Outraged by their losses and crying fraud, a group of El Barreal’s residents has filed a complaint with the official Chihuahua State Human Rights Commission, which will probe possible influence trafficking and turn over its findings to the state attorney general’s office for legally possible but politically tricky prosecutions against culpable officials. No charges have been announced so far.
Commenting on the controversy, Chihuahua Governor Jose Reyes Baeza was quoted as saying responsible parties should pay for their “broken dishes” but it was more important to address the immediate needs of flood victims.
El Barreal is not unique. Across Ciudad Juarez, scores of neighborhoods suffer flooding every year, even though a plan is on file with the municipal planning department to properly channel the waters that frequently turn a landlocked desert city into a raging, debris-filled river. As news stories report, the city’s archaic storm and waste water drainage system is in a state of virtual collapse. Perhaps symbolically, the historic San Jose Mission, built in the 1700s, collapsed in the most recent storm.
Mexico’s federal government has declared Ciudad Juarez a disaster zone eligible for emergency assistance. But another quick fix begs an important question: What happened to the billions of dollars promised for improving border infrastructure when the North American Free Trade Agreement was negotiated?
Fifteen years later, Ciudad Juarez’s crumbling basic infrastructure and washed-out neighborhoods stand in contrast with the state-of-the art maquiladora plants, upscale stores and ritzy new hotels that decorate a city pushing two million inhabitants; another reminder that economic growth is not always synonymous with social development.

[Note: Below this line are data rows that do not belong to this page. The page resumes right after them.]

-- ==== Sys2Proof/Decode.lean ====
section
/-! DEFINITION. Decoding of command words in the order of 30_encoding.md R115, total on any bytes and
rejecting by name, and after it the encoder written from R111 and R112. -/

namespace Sys2Proof

/-- Why a word is no command (R115). -/
inductive WordError where
  /-- `w[7:0]` is not in the opcode map (R116). -/
  | illegalOpcode
  /-- bit 15, bits 31:24 or a field the command does not use is nonzero (R114). -/
  | reservedField
  deriving DecidableEq, Repr

/-- Why the decoder refuses a byte string. -/
inductive DecodeError where
  /-- the first four bytes are no command word -/
  | badWord (e : WordError)
  /-- fewer than the four bytes of a command word (R110: exactly one word) -/
  | tooShort
  deriving DecidableEq, Repr

/-- `w[7:0]`, the OPC field (R111). -/
def Word.opc (w : Word) : Byte := w.extractLsb' 0 8
/-- `zext_8(w[14:8])`, the A field as the operand `a` (R113). -/
def Word.fieldA (w : Word) : Byte := (w.extractLsb' 8 7).setWidth 8
/-- `w[23:16]`, the B field (R111). -/
def Word.fieldB (w : Word) : Byte := w.extractLsb' 16 8
/-- bits 15 and 31:24, which must be 0 in every command (R114). -/
def Word.reserved (w : Word) : Word := w &&& 0xFF008000#32

/-- The OPC column of R112, read from its number. -/
def Opcode.ofByte (b : Byte) : Option Opcode :=
  match b.toNat with
  | 0x01 => some .regw
  | 0x02 => some .regr
  | 0x03 => some .fifow
  | 0x04 => some .fifor
  | 0x10 => some .stby
  | 0x11 => some .txm
  | 0x12 => some .rxm
  | 0x20 => some .send
  | 0x30 => some .avail
  | 0x31 => some .recv
  | 0x40 => some .init
  | 0x41 => some .config
  | _ => none

/-- The number of an opcode (R112). -/
def Opcode.toByte : Opcode → Byte
  | .regw => 0x01#8
  | .regr => 0x02#8
  | .fifow => 0x03#8
  | .fifor => 0x04#8
  | .stby => 0x10#8
  | .txm => 0x11#8
  | .rxm => 0x12#8
  | .send => 0x20#8
  | .avail => 0x30#8
  | .recv => 0x31#8
  | .init => 0x40#8
  | .config => 0x41#8

/-- The A column of R112: which commands use the A field. -/
def Opcode.usesA : Opcode → Bool
  | .regw => true
  | .regr => true
  | .fifow => false
  | .fifor => false
  | .stby => false
  | .txm => false
  | .rxm => false
  | .send => false
  | .avail => false
  | .recv => false
  | .init => false
  | .config => false

/-- The B column of R112: which commands use the B field. -/
def Opcode.usesB : Opcode → Bool
  | .regw => true
  | .regr => false
  | .fifow => true
  | .fifor => true
  | .stby => false
  | .txm => false
  | .rxm => false
  | .send => false
  | .avail => false
  | .recv => false
  | .init => false
  | .config => false

/-- The command of R112 with operand bytes `a` and `b`. -/
def Opcode.instr (a b : Byte) : Opcode → Instr
  | .regw => .regw a b
  | .regr => .regr a
  | .fifow => .fifow b
  | .fifor => .fifor b
  | .stby => .stby
  | .txm => .txm
  | .rxm => .rxm
  | .send => .send
  | .avail => .avail
  | .recv => .recv
  | .init => .init
  | .config => .config

/-- R115, `decode(w)`: the tests stand in the order of the rule, which fixes the error a word with several faults reports. -/
def decodeWord (w : Word) : Except WordError Instr :=
  match Opcode.ofByte (Word.opc w) with
  | none => .error .illegalOpcode
  | some o =>
    if Word.reserved w ≠ 0#32 then .error .reservedField
    else if o.usesA = false ∧ Word.fieldA w ≠ 0#8 then .error .reservedField
    else if o.usesB = false ∧ Word.fieldB w ≠ 0#8 then .error .reservedField
    else .ok (o.instr (Word.fieldA w) (Word.fieldB w))

/-- Four bytes as a word, little-endian (20_memory.md R71). -/
def wordOfBytes (b0 b1 b2 b3 : Byte) : Word := b3 ++ b2 ++ b1 ++ b0

/-- The bytes of a word, little-endian (20_memory.md R71). -/
def wordBytes (w : Word) : List Byte :=
  [w.extractLsb' 0 8, w.extractLsb' 8 8, w.extractLsb' 16 8, w.extractLsb' 24 8]

/-- Decoding of a byte string: exactly one word is consumed (R110); the bytes after it are handed back. -/
def decode : List Byte → Except DecodeError (Instr × List Byte)
  | b0 :: b1 :: b2 :: b3 :: rest =>
    match decodeWord (wordOfBytes b0 b1 b2 b3) with
    | .ok i => .ok (i, rest)
    | .error e => .error (.badWord e)
  | _ => .error .tooShort

/-- The word whose low `nbits` bits are those of `w`, every bit above them 0. -/
def tableWord (nbits w : Nat) : Word := BitVec.ofNat 32 (w % 2 ^ nbits)

/-- What the decoder reads from an opcode-table row's bits, laid out as the host space stores them. -/
def decodeTableWord (nbits w : Nat) : Option Instr :=
  match decode (wordBytes (tableWord nbits w)) with
  | .ok (i, _) => some i
  | .error _ => none

/-! ## The encoder (R111, R112) -/

/-- The word of a command from its fields: `00000000 BBBBBBBB 0AAAAAAA OOOOOOOO` (R111). -/
def encodeFields (o : Opcode) (a : Byte) (b : Byte) : Word :=
  0#8 ++ b ++ 0#1 ++ a.setWidth 7 ++ o.toByte

/-- The command word of a command (R111, R112). -/
def encode : Instr → Word
  | .regw a v => encodeFields .regw a v
  | .regr a => encodeFields .regr a 0#8
  | .fifow n => encodeFields .fifow 0#8 n
  | .fifor n => encodeFields .fifor 0#8 n
  | .stby => encodeFields .stby 0#8 0#8
  | .txm => encodeFields .txm 0#8 0#8
  | .rxm => encodeFields .rxm 0#8 0#8
  | .send => encodeFields .send 0#8 0#8
  | .avail => encodeFields .avail 0#8 0#8
  | .recv => encodeFields .recv 0#8 0#8
  | .init => encodeFields .init 0#8 0#8
  | .config => encodeFields .config 0#8 0#8

/-- The bytes of a command word as the host space holds them. -/
def encodeBytes (i : Instr) : List Byte := wordBytes (encode i)

/-- The match and mask columns of spec/opcode_table.json (R114). -/
def Opcode.tableRow : Opcode → Word × Word
  | .regw => (0x00000001#32, 0xFF0080FF#32)
  | .regr => (0x00000002#32, 0xFFFF80FF#32)
  | .fifow => (0x00000003#32, 0xFF00FFFF#32)
  | .fifor => (0x00000004#32, 0xFF00FFFF#32)
  | .stby => (0x00000010#32, 0xFFFFFFFF#32)
  | .txm => (0x00000011#32, 0xFFFFFFFF#32)
  | .rxm => (0x00000012#32, 0xFFFFFFFF#32)
  | .send => (0x00000020#32, 0xFFFFFFFF#32)
  | .avail => (0x00000030#32, 0xFFFFFFFF#32)
  | .recv => (0x00000031#32, 0xFFFFFFFF#32)
  | .init => (0x00000040#32, 0xFFFFFFFF#32)
  | .config => (0x00000041#32, 0xFFFFFFFF#32)

/-- A word is of a table row when its masked bits are the row's (R114). -/
def Opcode.rowMatches (o : Opcode) (w : Word) : Bool :=
  decide (w &&& o.tableRow.2 = o.tableRow.1)

end Sys2Proof
end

The US side of the border is vulnerable too, as Dolly’s devilish tail demonstrated.Located northeast of Ciudad Juarez-El Paso, the New Mexico mountain resort of Ruidoso attracts many visitors from the borderlands. A July 26 weekend getaway, though, became a nightmare as fierce rains pounded the town, pushed the Ruidoso River over its banks, washed out bridges, trapped vacationers and killed one man. Preliminary property damages were conservatively estimated in the $15 million range.
More rain fell in Ruidoso in a 24-hour period than during any comparable time frame since 1963, according to press accounts. Flooding was also reported around El Paso and Las Cruces, New Mexico, where the city received twice as much rain in one day than it had during the entire year. Similar events punctuated 2006, the year of “Little Katrina.”
Northern Mexico and the US Southwest are in a strange environmental predicament. Climate change scientists and other researchers predict long-term drought on the one hand and more violent weather disturbances on the other. In a cruelly ironic future, the region’s inhabitants could see months go by without any rain only to suffer super-flash floods caused by abnormal amounts of rainfall.
Are El Barreal and Ruidoso harbingers of more climatic destruction yet to come? Are governments on either side of the border seriously planning or budgeting for all the possible consequences?